Елки-палки, пробормотала Олимпиада Владимировна, что же это такое!
На площадке переговаривались какие-то люди, и соседи собрались, Олимпиаде было видно, что Парамоновы что-то очень активно втолковывают другому милицейскому, который их слушает, прищурившись, как в кино про ментов, или оперов, или про кого там еще бывает кино?..
Так это вы его по темечку тюкнули, что ли?
Да никого мы не тюкали по темечку! взвилась Люсинда Окорокова. Что вы такое говорите, товарищ милиционер!
А вы помолчите, перебил милицейский тяжелым голосом, вас пока никто не спрашивает!..
Люсинда булькнула что-то и больше не встревала. У Олимпиады Владимировны в сумочке зазвонил мобильный. Позвонил-позвонил и перестал. Все некоторое время слушали, как он звонит.
Значит, открыли вы дверь, он и упал, да?
Да.
А до этого, значит, ничего не видели и ничего не слышали, да?
Да.
А встали вы, значит, в полвосьмого, несмотря на то, что суббота, да?
Да.
И встали потому, что вот та девушка к вам в гости пришла, да?
Да.
А пришла она за тем, чтобы вам песню спеть, и для этой цели принесла с собой гитару?
Да.
А у вас, значит, так принято, по соседям с утра пораньше в нижнем белье ходить и песни играть, да?
Да.
И значит, мужика этого вы как увидели на площадке, так с перепугу его по башке тюк! Да?

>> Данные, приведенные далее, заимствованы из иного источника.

/-! ## resume -/

@[simp] theorem State.resume_v (s : State) : (s.resume).v = s.v := rfl
@[simp] theorem State.resume_i (s : State) : (s.resume).i = s.i := rfl
@[simp] theorem State.resume_pc (s : State) : (s.resume).pc = s.pc := rfl
@[simp] theorem State.resume_sp (s : State) : (s.resume).sp = s.sp := rfl
@[simp] theorem State.resume_stack (s : State) : (s.resume).stack = s.stack := rfl
@[simp] theorem State.resume_dt (s : State) : (s.resume).dt = s.dt := rfl
@[simp] theorem State.resume_st (s : State) : (s.resume).st = s.st := rfl
@[simp] theorem State.resume_mem (s : State) : (s.resume).mem = s.mem := rfl
@[simp] theorem State.resume_disp (s : State) : (s.resume).disp = s.disp := rfl
@[simp] theorem State.resume_keys (s : State) : (s.resume).keys = s.keys := rfl
@[simp] theorem State.resume_wait (s : State) : (s.resume).wait = false := rfl
@[simp] theorem State.resume_waitx (s : State) : (s.resume).waitx = s.waitx := rfl
@[simp] theorem State.resume_fault (s : State) : (s.resume).fault = s.fault := rfl
@[simp] theorem State.resume_rndIn (s : State) : (s.resume).rndIn = s.rndIn := rfl
@[simp] theorem State.resume_draws (s : State) : (s.resume).draws = s.draws := rfl

/-! ## consumeRnd -/

@[simp] theorem State.consumeRnd_v (s : State) : (s.consumeRnd).v = s.v := rfl
@[simp] theorem State.consumeRnd_i (s : State) : (s.consumeRnd).i = s.i := rfl
@[simp] theorem State.consumeRnd_pc (s : State) : (s.consumeRnd).pc = s.pc := rfl
@[simp] theorem State.consumeRnd_sp (s : State) : (s.consumeRnd).sp = s.sp := rfl
@[simp] theorem State.consumeRnd_stack (s : State) : (s.consumeRnd).stack = s.stack := rfl
@[simp] theorem State.consumeRnd_dt (s : State) : (s.consumeRnd).dt = s.dt := rfl
@[simp] theorem State.consumeRnd_st (s : State) : (s.consumeRnd).st = s.st := rfl
@[simp] theorem State.consumeRnd_mem (s : State) : (s.consumeRnd).mem = s.mem := rfl
@[simp] theorem State.consumeRnd_disp (s : State) : (s.consumeRnd).disp = s.disp := rfl
@[simp] theorem State.consumeRnd_keys (s : State) : (s.consumeRnd).keys = s.keys := rfl
@[simp] theorem State.consumeRnd_wait (s : State) : (s.consumeRnd).wait = s.wait := rfl
@[simp] theorem State.consumeRnd_waitx (s : State) : (s.consumeRnd).waitx = s.waitx := rfl
@[simp] theorem State.consumeRnd_fault (s : State) : (s.consumeRnd).fault = s.fault := rfl
@[simp] theorem State.consumeRnd_rndIn (s : State) : (s.consumeRnd).rndIn = Option.none := rfl
@[simp] theorem State.consumeRnd_draws (s : State) : (s.consumeRnd).draws = s.draws + 1 := rfl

Да. То есть нет, нет! Я же говорю вам, что мы его увидели уже мертвого, он на нас упал! Прямо с площадки! вспомнив, она чуть не заплакала. Что вы ко мне пристали, а?
Это не я к вам пристал, ответил милицейский очень серьезно, это вы мне тут сказки рассказываете и думаете, что я вам поверю! Куда орудие дела, говори, шалава! вдруг заревел он так, что Олимпиада Владимировна отшатнулась. Куда дела, говори, ну!!
Так уж получилось, что Олимпиаду Владимировну никто и никогда не называл шалавой, и теперь она вдруг поняла, что этот человек почему-то считает себя вправе так громко и так гадко кричать и еще почему-то чувствует себя хозяином положения, а она совсем никто, просто какая-то букашка, козявка, шалава, и ему нет никакого дела до того, что она может обидеться или заплакать!..
Она смотрела на него и решительно не знала, что теперь делать. Как теперь жить после того, как он заорал и назвал ее шалавой.
Ну вот что, Люсинда Окорокова вдруг вскочила с места, кинулась к милицейскому и уперла руки в боки. Будешь тут орать, так я тебя живо к порядку призову! Ты че, решил, что если тута с тобой интеллихентно базарят, так тебе все можно, да? Она так и сказала «интеллихентно» и еще губы скривила презрительно. Я те щас покажу базар! Щас тута в одну минуту весь ОМОН с Выхинского рынка будет, мало не покажется! Если те че надо, спрашивай, как человек культурный, а если ниче не надо, то и выметайся отсюдова и не приходи, пока не придумаешь, че спросить! Понял, нет?
Милицейский смотрел на нее, вытаращив глаза, даже позабыл про сигарету, которую курил.
Люсинда Окорокова вырвала бычок у него из пальцев и затолкала в чашку, из которой они давеча так вкусно попивали кофе. Милицейский проводил бычок глазами.
И не кури тута! Ты разрешения спросил? А не спросил, так и вали курить на площадку!
Во разошлась-то, осторожно сказал кто-то из прихожей, разошлась, да, товарищ лейтенант?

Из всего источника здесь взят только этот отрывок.